We used to speak a lot about “metaphors” in interaction design but as we’ve settled on so many archetypes, now, this seldom enters the conversation. We simply assume the dominant paradigm and dress it up differently—if at all. But, the reality of mental models and metaphors is that there are always many more opportunities than the ones we’re “used” to. It’s been years since the famous Apple v Microsoft “look and feel” trial, in which courts just decided that everything was obvious and there were no other alternatives. Similarly, at the beginning of the smartphone revolution, there could have been many options for what your phone screen looked like but we only got one (a copy of the iPhone) and there’s been no viable alternative since (other than dispensing with the screen altogether).

One of the first mobile devices with a unique interface, MagicCap was developed by General Magic in 1994 as one of the first PDAs (Persona Digital Assistants). In order to help familiarize users to such new and powerful features, the development team created a metaphor to contain most of its functions. This “room metaphor” organized all of the device’s features into distinct rooms, which users could move between. The start room, which the device defaulted to upon turning on, contained a large desk representing common work applications as iconic objects, such as a calendar, clock, phone, drawers, etc.
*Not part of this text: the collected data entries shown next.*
/-- A RIL op issues: counts that change at issue, arming, and its place in the queue. -/
def rilIssue (d : Dev) (iss : Issue) (port : Nat) (op : RilOp) : Dev :=
  let d := landCommits (settle (tick d iss.t))
  let h := hn iss.half
  let q := 2 * h + port % 2
  let spc := (strandOf d iss.strand).lastSpc
  let word := encodeRil op
  let c0 : RilCmd := ⟨word, spc, strandCode iss.strand, false, 0, 0, 0, 0, 0⟩
  let n := rcRill c0
  let copies := rcOp c0 ≠ 3 && !rcNew c0
  let enc := rcOp c0 ≠ 3 && rcNew c0 && decide (rcHsrc c0 ≠ 0)
  if enc then rilFail d q c0 0x60 3 0
  else if copies && !hsrcOk d (rcHsrc c0) then rilFail d q c0 0x65 3 0
  else
    let runs := running d (.ril n)
    let c : RilCmd := { c0 with running := runs, rungen := rilRungen d n,
                                m := if rcOp c0 = 1 then rilStride d h iss.strand (rcDesc c0) else 0,
                                h := if copies then rilCons d (rcHsrc c0) else 0, tag := newTag d, step := curStep d }
    let kind := rilKind d n
    let d := if !runs then d
      else if rcOp c0 = 3 then (if kind ≤ 1 then rilShow (finc d (A.RIL_CNTA n) F.RIL_CNTA_CONS (rcCount c0)) n else d)
      else if (rcOp c0 = 1 ∧ kind = 2) ∨ (rcOp c0 = 2 ∧ kind = 0) then
        rilShow (finc d (A.RIL_CNTB n) F.RIL_CNTB_ISSUED 1) n
      else d
    let d := if rcOp c0 = 2 then colArm d.tables.clt.length d else d
    rilRun (setRilQueue d q (rilQueue d q ++ [c]))

/-- A slot word that names no op is an illegal encoding (R261); its bits 43:32 name the context, as in every op of the
slot (DEDUCED, log 42). -/
def rilIllegal (d : Dev) (iss : Issue) (port word : Nat) : Dev :=
  let d := tick d iss.t
  rilRaise d 0x60 3 (bits word 43 32) word (strandOf d iss.strand).lastSpc (strandCode iss.strand) (hn iss.half) (port % 2) 0

/-- A SEND of a context has read its whole source: none of its flits remains to be formed (R233, R240). -/
def sendDone (d : Dev) (n : Nat) : Dev :=
  let left := ((List.range 9).map (fun p => ((portOf d p).queue.filter (fun o => o.ctx == some n && o.msg.mtype == 0)).length)).foldl (· + ·) 0
  let mine := (d.ril.sends.filter (fun e => e.1 == n)).length
  if mine ≤ left then d
  else match d.ril.sends.find? (fun e => e.1 == n) with
  | none => d
  | some e =>
    let d : Dev := d.withRil { d.ril with sends := d.ril.sends.erase e }
    rilRun (rilShow (finc d (A.RIL_CNTC n) F.RIL_CNTC_DONE 1) n)

/-- The head of a command port has waited longer than RIL_TMO.STALL µs (R245). -/
def rilStall (d : Dev) (q : Nat) : Dev :=
  match rilQueue d q, sget 0 q d.ril.waits with
  | c :: _, w + 1 =>
    if sget 0 q d.ril.said = 1 ∨ d.now ≤ w + us (fget d A.RIL_TMO F.RIL_TMO_STALL) then d
    else
      let d : Dev := d.withRil { d.ril with said := sset 0 q 1 d.ril.said }
      rilFail d q c 0x6B 2 0
  | _, _ => d

/-! ### Messages in (R247 to R250) -/

/-- A stale SLAB or CRED: counted, and the first since the start is reported (R250). -/
def rilStale (d : Dev) (n epoch : Nat) : Dev :=
  let first := fget d (A.RIL_CSTS n) F.RIL_CSTS_STALE = 0
  let d := fincSat d (A.RIL_CSTS n) F.RIL_CSTS_STALE 1
  if first then rilEvent d 0x6D 0 n epoch else d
Outside of this room was a hallway which led to more rooms, such as a store room, game room, library, etc. Outside of the hallway was yet another organizing level, extending the metaphor, called “Downtown.” This was a “street” with buildings that represented different services, such as Internet connections, news, etc. In order to reduce the need to move between rooms, down the hallway or street, and other buildings, objects could be copied into places that automatically launched the services users expected in other places. While this cut down a bit on the need to “walk” down the street or hallway, it could never wholly replace the need to leave the main room (or desk).

In order to hold true to the metaphor, most functions in the interface were represented metaphorically as common objects and rendered digitally to resemble these (now called skeuomorphism). Addresses looked like an address book, file folders had tabs, notebooks and spiral bindings, book corners could be folded over, etc. Like most metaphors, this helped users quickly become acquainted with the system but ultimately became tedious for experienced users.

MagicCap was expertly designed and executed but never saw wide release. As with metaphors in many other interfaces, the literalness of the metaphor was often extended further than it should, hampering usefulness (and often usability) in order to preserve consistency. When virtual objects in the interface stop behaving like their physical or literal counterparts, it’s time to drop the metaphor in favor of more native behaviors.

Still, it was an important design alternative to the staid icon-on-grid world of digital interfaces today.